Problem details –
The records below hold a stretch from the line with "(raiseError c s).status.errClass" through the line with "HostMove), s.status.state ≠ .busy →"; return exactly those lines, ends included, and nothing more.

Provided data –
/-- R344, R345, R346, R388: COMPRESS at level 0. From the start of a call, with room, the call completes and the output is the
input in stored blocks of up to 65535 bytes, of exactly the size R346 gives, and is allowed by R356. (The chunks and with them
the size are the reference output's, the model's choice, log 10.) -/
def Obligations.CompressLevelZeroStores : Prop :=
  ∀ s : State, s.status.state = .busy → s.wr = ⟨0, 0, false⟩ → s.outLen = 0 →
    s.inLen.toNat + 5 * max 1 ((s.inLen.toNat + 65534) / 65535) ≤ s.outMax.toNat →
    ∃ (m : Memory) (t : State),
      t = { s with
        status := { s.status with state := .done }, outBuf := m, wr := ⟨0, 0, true⟩
        outLen := BitVec.ofNat Config.lenw (s.inLen.toNat + 5 * max 1 ((s.inLen.toNat + 65534) / 65535)) } ∧
      exec .compress0 s = .next t ∧
      outBytes t = bitsToBytes (blocksBits 0
        ((List.range (max 1 ((s.inLen.toNat + 65534) / 65535))).map fun k => .stored (storedChunk s k))) ∧
      allowedOutput (inBytes s 0 s.inLen.toNat) 0 (outBytes t)

/-- R347, R348, R357, R359, R38: COMPRESS at levels 1 to 9. From the start of a call, with room for the worst case, the call
completes; the output is one final fixed block of the greedy parse, which is a valid parse of the input, and is allowed by R356.
(The bytes themselves are the reference's, the model's choice, log 10. At a level outside 1 to 9, which no call has there, the body
runs with a free value for CHAIN, the model's choice, log 16.) -/
def Obligations.CompressLevelsOneToNine : Prop :=
  ∀ s : State, s.status.state = .busy → s.wr = ⟨0, 0, false⟩ → s.outLen = 0 →
    (3 + 9 * s.inLen.toNat + 7 + 7) / 8 ≤ s.outMax.toNat →
    ∃ (m : Memory) (len : Len) (d : Deflate) (t : State),
      t = { s with
        status := { s.status with state := .done, fixedReady := true }, outBuf := m, outLen := len
        wr := ⟨0, 0, true⟩, dfl := { d with level := s.dfl.level, pos := s.inLen.toNat } } ∧
      exec .compress1To9 s = .next t ∧
      outBytes t = bitsToBytes (blocksBits 0 [.fixed (greedyTokens s s.dfl.level.toNat s.inLen.toNat 0)]) ∧
      validParse (inBytes s 0 s.inLen.toNat) 0 s.inLen.toNat (greedyTokens s s.dfl.level.toNat s.inLen.toNat 0) ∧
      (1 ≤ s.dfl.level.toNat → s.dfl.level.toNat ≤ 9 →
        allowedOutput (inBytes s 0 s.inLen.toNat) s.dfl.level.toNat (outBytes t)) ∧
      len.toNat ≤ (3 + 9 * s.inLen.toNat + 7 + 7) / 8

/-- R361, R384, R385: a running compress call ends in its step, completed or with `OutputOverflow`, and with no other cause. -/
def Obligations.CompressOnlyOverflows : Prop :=
  ∀ s : State, Inv s → s.status.state = .busy → ctrlOp s = true →
    ∃ t, step s = .next t ∧
      ((t.status.state = .done ∧ t.status.errCause = none ∧ t.status.errClass = .none) ∨
       (t.status.state = .error ∧ t.status.errCause = some .outputOverflow ∧
         t.status.errClass = .resourceExhausted ∧ t.outLen = 0))

/-- R358, R13, R387: the round trip. Every output the spec allows the Compressor for an input, at any level, is decompressed to
that input, with an `OUT_MAX` of at least its length. -/
def Obligations.AllowedOutputsRoundTrip : Prop :=
  ∀ (input output : List Byte) (level : Nat) (op : BitVec 4) (s u : State), allowedOutput input level output →
    s.inLen.toNat = output.length → inBytes s 0 output.length = output → input.length ≤ s.outMax.toNat →
    exec (.decompress op) s = .next u →
    ∃ n t, engineRun n u = .next t ∧ t.status.state = .done ∧ t.status.errCause = none ∧
      t.outLen.toNat = input.length ∧ outBytes t = input

/-! ## Commands, errors and reset -/

/-- R381, R382, R442: DECOMPRESS, while no call runs, starts a call with the registers at their start values, whatever the
previous call left; while a call runs it is refused (R384). That it leaves the writer and the Compressor's registers, which R442
calls not used and R37 in part cleared (log 27), and the encoder arrays, which R442 does not list (log 29), is the model's
choice. -/
def Obligations.DecompressStartsFresh : Prop :=
  ∀ (level : BitVec 4) (s : State),
    (s.status.state ≠ .busy → ∃ t, exec (.decompress level) s = .next t ∧
      t.status = ⟨.busy, .none, none, s.status.fixedReady⟩ ∧ t.outLen = 0 ∧ t.rd = ⟨0, 0, s.inLen.toNat⟩ ∧
      t.inf.state = .start ∧ t.inf.final = false ∧ t.inf.btype = 0 ∧ t.inf.phase = .header ∧
      t.tCL.valid = false ∧ t.tLL.valid = false ∧ t.tD.valid = false ∧ ctrlOp t = false ∧
      t.inBuf = s.inBuf ∧ t.inLen = s.inLen ∧ t.outMax = s.outMax ∧ t.wr = s.wr ∧ t.enc = s.enc ∧ t.dfl = s.dfl ∧
      t.ret = s.ret ∧ t.host = s.host) ∧
    (s.status.state = .busy → exec (.decompress level) s = .refused .hostBusy)

/-- R381, R383, R340, R442: COMPRESS of a level up to 9, while no call runs, starts a call with the registers at their start
values; a higher level is refused (R385), and so is the command while a call runs (R384). That it leaves the reader, the
Decompressor's registers and the per-block tables, which R442 calls not used and R37 in part cleared (log 27), and
the encoder arrays, which R442 does not list (log 29), is the model's choice. -/
def Obligations.CompressStartsFresh : Prop :=
  ∀ (level : BitVec 4) (s : State),
    (s.status.state ≠ .busy → level.toNat ≤ 9 → ∃ t, exec (.compress level) s = .next t ∧
      t.status = ⟨.busy, .none, none, s.status.fixedReady⟩ ∧ t.outLen = 0 ∧ t.wr = ⟨0, 0, false⟩ ∧
      t.dfl = ⟨level, 0, 0, 0, 0⟩ ∧ ctrlOp t = true ∧
      t.inBuf = s.inBuf ∧ t.inLen = s.inLen ∧ t.outMax = s.outMax ∧ t.rd = s.rd ∧ t.inf = s.inf ∧ t.tCL = s.tCL ∧
      t.tLL = s.tLL ∧ t.tD = s.tD ∧ t.enc = s.enc ∧ t.ret = s.ret ∧ t.host = s.host) ∧
    (s.status.state ≠ .busy → 9 < level.toNat → exec (.compress level) s = .refused .illegalLevel) ∧
    (s.status.state = .busy → exec (.compress level) s = .refused .hostBusy)

/-- R440: the values after reset that the spec gives; the block does nothing until the host makes a move. The contents of `IN`,
`OUT`, the tables and the encoder arrays are unspecified and not stated. And what the host reads (R21 to R25, R388): `CTRL` as 0;
`STATUS` by the layout of R22 with the codes of R401; `OUT_LEN`; while no call runs `IN_LEN`, `OUT_MAX` and the bytes of the
result; while one runs neither of the two registers and no byte of `OUT` (R453, I19). -/
def Obligations.ResetValues : Prop :=
  State.reset.ctrl = 0 ∧ State.reset.status = ⟨.idle, .none, none, false⟩ ∧ State.reset.inLen = 0 ∧
  State.reset.outLen = 0 ∧ State.reset.outMax = BitVec.allOnes Config.lenw ∧ State.reset.rd = ⟨0, 0, 0⟩ ∧
  State.reset.wr = ⟨0, 0, false⟩ ∧ State.reset.inf.state = .start ∧ State.reset.inf.final = false ∧
  State.reset.inf.btype = 0 ∧ State.reset.inf.LEN = 0 ∧ State.reset.inf.NLEN = 0 ∧ State.reset.inf.hlit = 0 ∧
  State.reset.inf.hdist = 0 ∧ State.reset.inf.hclen = 0 ∧ State.reset.inf.cll = Vector.replicate 19 0 ∧
  State.reset.inf.L = Vector.replicate 320 0 ∧ State.reset.inf.i = 0 ∧ State.reset.inf.sym = 0 ∧
  State.reset.inf.mlen = 0 ∧ State.reset.inf.dsym = 0 ∧ State.reset.inf.mdist = 0 ∧
  State.reset.dfl = ⟨0, 0, 0, 0, 0⟩ ∧ State.reset.tCL.valid = false ∧ State.reset.tLL.valid = false ∧
  State.reset.tD.valid = false ∧ step State.reset = .next State.reset ∧
  ∀ s : State, readReg 0 s = some 0 ∧
    (∃ w : BitVec 16, readReg 1 s = some w.toNat ∧
      w.extractLsb' 0 2 = (match s.status.state with | .idle => 0 | .busy => 1 | .done => 2 | .error => 3) ∧
      w.extractLsb' 2 2 = (match s.status.errClass with
        | .none => 0 | .unexpectedEnd => 1 | .corruptedFile => 2 | .resourceExhausted => 3) ∧
      w.extractLsb' 4 4 = (match s.status.errCause with
        | none => 0 | some .unexpectedEnd => 1 | some .invalidBlockType => 2 | some .invalidHuffmanTable => 3
        | some .invalidStoredLength => 4 | some .invalidBackReference => 5 | some .invalidSymbol => 6
        | some .outputOverflow => 7) ∧
      w.getLsbD 8 = s.status.fixedReady ∧ w.extractLsb' 9 7 = 0) ∧
    readReg 3 s = some s.outLen.toNat ∧
    (s.status.state ≠ .busy → readReg 2 s = some s.inLen.toNat ∧ readReg 4 s = some s.outMax.toNat ∧
      ∀ a, a < s.outLen.toNat → hostReadOut a s = some (outByte s a)) ∧
    (s.status.state = .busy → readReg 2 s = none ∧ readReg 4 s = none ∧ ∀ a, hostReadOut a s = none)

/-- R410, R401, R22: what the abort of a call leaves: the cause and its class, `STATE` = ERROR and `OUT_LEN` = 0, and the `STATUS`
word that the host reads then, with `STATE` = 3 and the codes of the class and the cause; `IN`, `IN_LEN`, `OUT_MAX` and
`FIXED_READY` are unchanged; the other registers are unspecified and not stated. -/
def Obligations.AbortReportsTheCause : Prop :=
  ∀ (c : Cause) (s : State), s.status.state = .busy →
      (raiseError c s).status.state = .error ∧ (raiseError c s).status.errCause = some c ∧
      (raiseError c s).status.errClass = (match c with
        | .unexpectedEnd => .unexpectedEnd
        | .invalidBlockType | .invalidHuffmanTable | .invalidStoredLength | .invalidBackReference | .invalidSymbol =>
          .corruptedFile
        | .outputOverflow => .resourceExhausted) ∧
      (raiseError c s).status.fixedReady = s.status.fixedReady ∧ (raiseError c s).outLen = 0 ∧
      (raiseError c s).inBuf = s.inBuf ∧ (raiseError c s).inLen = s.inLen ∧ (raiseError c s).outMax = s.outMax ∧
      readReg 1 (raiseError c s) = some (3 + (match c with
        | .unexpectedEnd => 4 * 1 + 16 * 1
        | .invalidBlockType => 4 * 2 + 16 * 2
        | .invalidHuffmanTable => 4 * 2 + 16 * 3
        | .invalidStoredLength => 4 * 2 + 16 * 4
        | .invalidBackReference => 4 * 2 + 16 * 5
        | .invalidSymbol => 4 * 2 + 16 * 6
        | .outputOverflow => 4 * 3 + 16 * 7) + 256 * s.status.fixedReady.toNat)

/-- R380, R381, R385, R26: the moves of the host while no call runs: a byte of `IN`, `IN_LEN`, `OUT_MAX`; a `CTRL` write without
START changes nothing; COMPRESS above level 9 is refused. R26 gives the range of the cells of `IN`; that a write beyond it is a
fault is the model's own (DESIGN CHOICE, log 4). -/
def Obligations.HostMovesTakeEffect : Prop :=
  ∀ (s : State) (rest : List HostMove), s.status.state ≠ .busy →
    (∀ a b, s.host = .writeIn a b :: rest → a < 2 ^ Config.lenw - 1 →
      ∃ (m : Memory) (t : State), t = { s with host := rest, inBuf := m } ∧ step s = .next t ∧
        (s.inBuf.wf = true → m.wf = true) ∧ inByte t a = b ∧ ∀ a', a' ≠ a → inByte t a' = inByte s a') ∧
    (∀ a b, s.host = .writeIn a b :: rest → 2 ^ Config.lenw - 1 ≤ a → step s = .fault .noSuchCell) ∧
    (∀ v, s.host = .writeInLen v :: rest → step s = .next { s with host := rest, inLen := v }) ∧
    (∀ v, s.host = .writeOutMax v :: rest → step s = .next { s with host := rest, outMax := v }) ∧
    (∀ v, s.host = .writeCtrl v :: rest → v.getLsbD 0 = false → step s = .next { s with host := rest }) ∧
    (∀ v, s.host = .writeCtrl v :: rest → v.getLsbD 0 = true → v.getLsbD 1 = true → 9 < v.toNat / 16 →
      step s = .refused .illegalLevel)

/-! ## The whole machine -/

/-- The invariant holds after reset. -/
def Obligations.ResetMeetsInvariant : Prop := Inv State.reset

/-- Every step from a state that meets the invariant leads to one that does: memories in canonical form with `OUT` filled
exactly below `OUT_LEN` (R62), the error fields of `STATUS` in agreement with `STATE` (R22), every register within its width
(R458), and while a call runs, the cursor within the input (R28), valid tables canonical (R178), and the engine's place in the
stream in agreement with the registers that part reads (R34). -/
def Obligations.StepKeepsInvariant : Prop :=
  ∀ s t : State, Inv s → step s = .next t → Inv t

/-- R455, R232: while a call runs, a step never faults and is never refused. -/
def Obligations.RunningCallNeverStops : Prop :=
  ∀ s : State, Inv s → s.status.state = .busy → ∃ t, step s = .next t

/-- R231, R455: a decompress call ends, in DONE or ERROR, after at most one step more than it has unread bits. -/
def Obligations.DecompressCallEnds : Prop :=
  ∀ s : State, Inv s → s.status.state = .busy → ctrlOp s = false →
    ∃ t, engineRun (8 * (s.rd.len - s.rd.byte) - s.rd.bit + 1) s = .next t ∧
      (t.status.state = .done ∨ t.status.state = .error)

/-- R386, R232, R38: the result of a decompress call depends on the input bytes, `IN_LEN` and `OUT_MAX` alone: from any two
states at rest that agree on these, whatever earlier calls left in them, the two calls agree step by step on `STATE`, the error
fields, `OUT_LEN` and the bytes of the output. -/
def Obligations.DecompressDependsOnInputAlone : Prop :=
  ∀ (s1 s2 u1 u2 : State) (l1 l2 : BitVec 4) (n : Nat), s1.inLen = s2.inLen → s1.outMax = s2.outMax →
    (∀ a, a < s1.inLen.toNat → inByte s1 a = inByte s2 a) →
    exec (.decompress l1) s1 = .next u1 → exec (.decompress l2) s2 = .next u2 →
    ∃ t1 t2, engineRun n u1 = .next t1 ∧ engineRun n u2 = .next t2 ∧
      t1.status.state = t2.status.state ∧ t1.status.errCause = t2.status.errCause ∧
      t1.status.errClass = t2.status.errClass ∧ t1.outLen = t2.outLen ∧ outBytes t1 = outBytes t2

/-- R28 (iii), R38, R61, R62, R75: what no step of a running call does, over all instructions: `IN`, `IN_LEN`, `OUT_MAX`, `CTRL`,
the encoder arrays and the host's moves stay; `FIXED_READY` is never cleared; unless the call ends in an error, `OUT_LEN` does not
fall and no byte below it changes; while a decompress call goes on, the cursor moves forward. That the encoder arrays stay also in
an abort is the model's choice (log 29). -/
def Obligations.EngineStepFrame : Prop :=
  ∀ s t : State, Inv s → s.status.state = .busy → step s = .next t →
    t.inBuf = s.inBuf ∧ t.inLen = s.inLen ∧ t.outMax = s.outMax ∧ t.ctrl = s.ctrl ∧ t.enc = s.enc ∧ t.host = s.host ∧
    (s.status.fixedReady = true → t.status.fixedReady = true) ∧
    (t.status.state ≠ .error →
      s.outLen.toNat ≤ t.outLen.toNat ∧ ∀ a, a < s.outLen.toNat → outByte t a = outByte s a) ∧
    (ctrlOp s = false → t.status.state = .busy →
      8 * s.rd.byte + s.rd.bit < 8 * t.rd.byte + t.rd.bit ∧ t.rd.len = s.rd.len)
end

Result of this task –
      (raiseError c s).status.errClass = (match c with
        | .unexpectedEnd => .unexpectedEnd
        | .invalidBlockType | .invalidHuffmanTable | .invalidStoredLength | .invalidBackReference | .invalidSymbol =>
          .corruptedFile
        | .outputOverflow => .resourceExhausted) ∧
      (raiseError c s).status.fixedReady = s.status.fixedReady ∧ (raiseError c s).outLen = 0 ∧
      (raiseError c s).inBuf = s.inBuf ∧ (raiseError c s).inLen = s.inLen ∧ (raiseError c s).outMax = s.outMax ∧
      readReg 1 (raiseError c s) = some (3 + (match c with
        | .unexpectedEnd => 4 * 1 + 16 * 1
        | .invalidBlockType => 4 * 2 + 16 * 2
        | .invalidHuffmanTable => 4 * 2 + 16 * 3
        | .invalidStoredLength => 4 * 2 + 16 * 4
        | .invalidBackReference => 4 * 2 + 16 * 5
        | .invalidSymbol => 4 * 2 + 16 * 6
        | .outputOverflow => 4 * 3 + 16 * 7) + 256 * s.status.fixedReady.toNat)

/-- R380, R381, R385, R26: the moves of the host while no call runs: a byte of `IN`, `IN_LEN`, `OUT_MAX`; a `CTRL` write without
START changes nothing; COMPRESS above level 9 is refused. R26 gives the range of the cells of `IN`; that a write beyond it is a
fault is the model's own (DESIGN CHOICE, log 4). -/
def Obligations.HostMovesTakeEffect : Prop :=
  ∀ (s : State) (rest : List HostMove), s.status.state ≠ .busy →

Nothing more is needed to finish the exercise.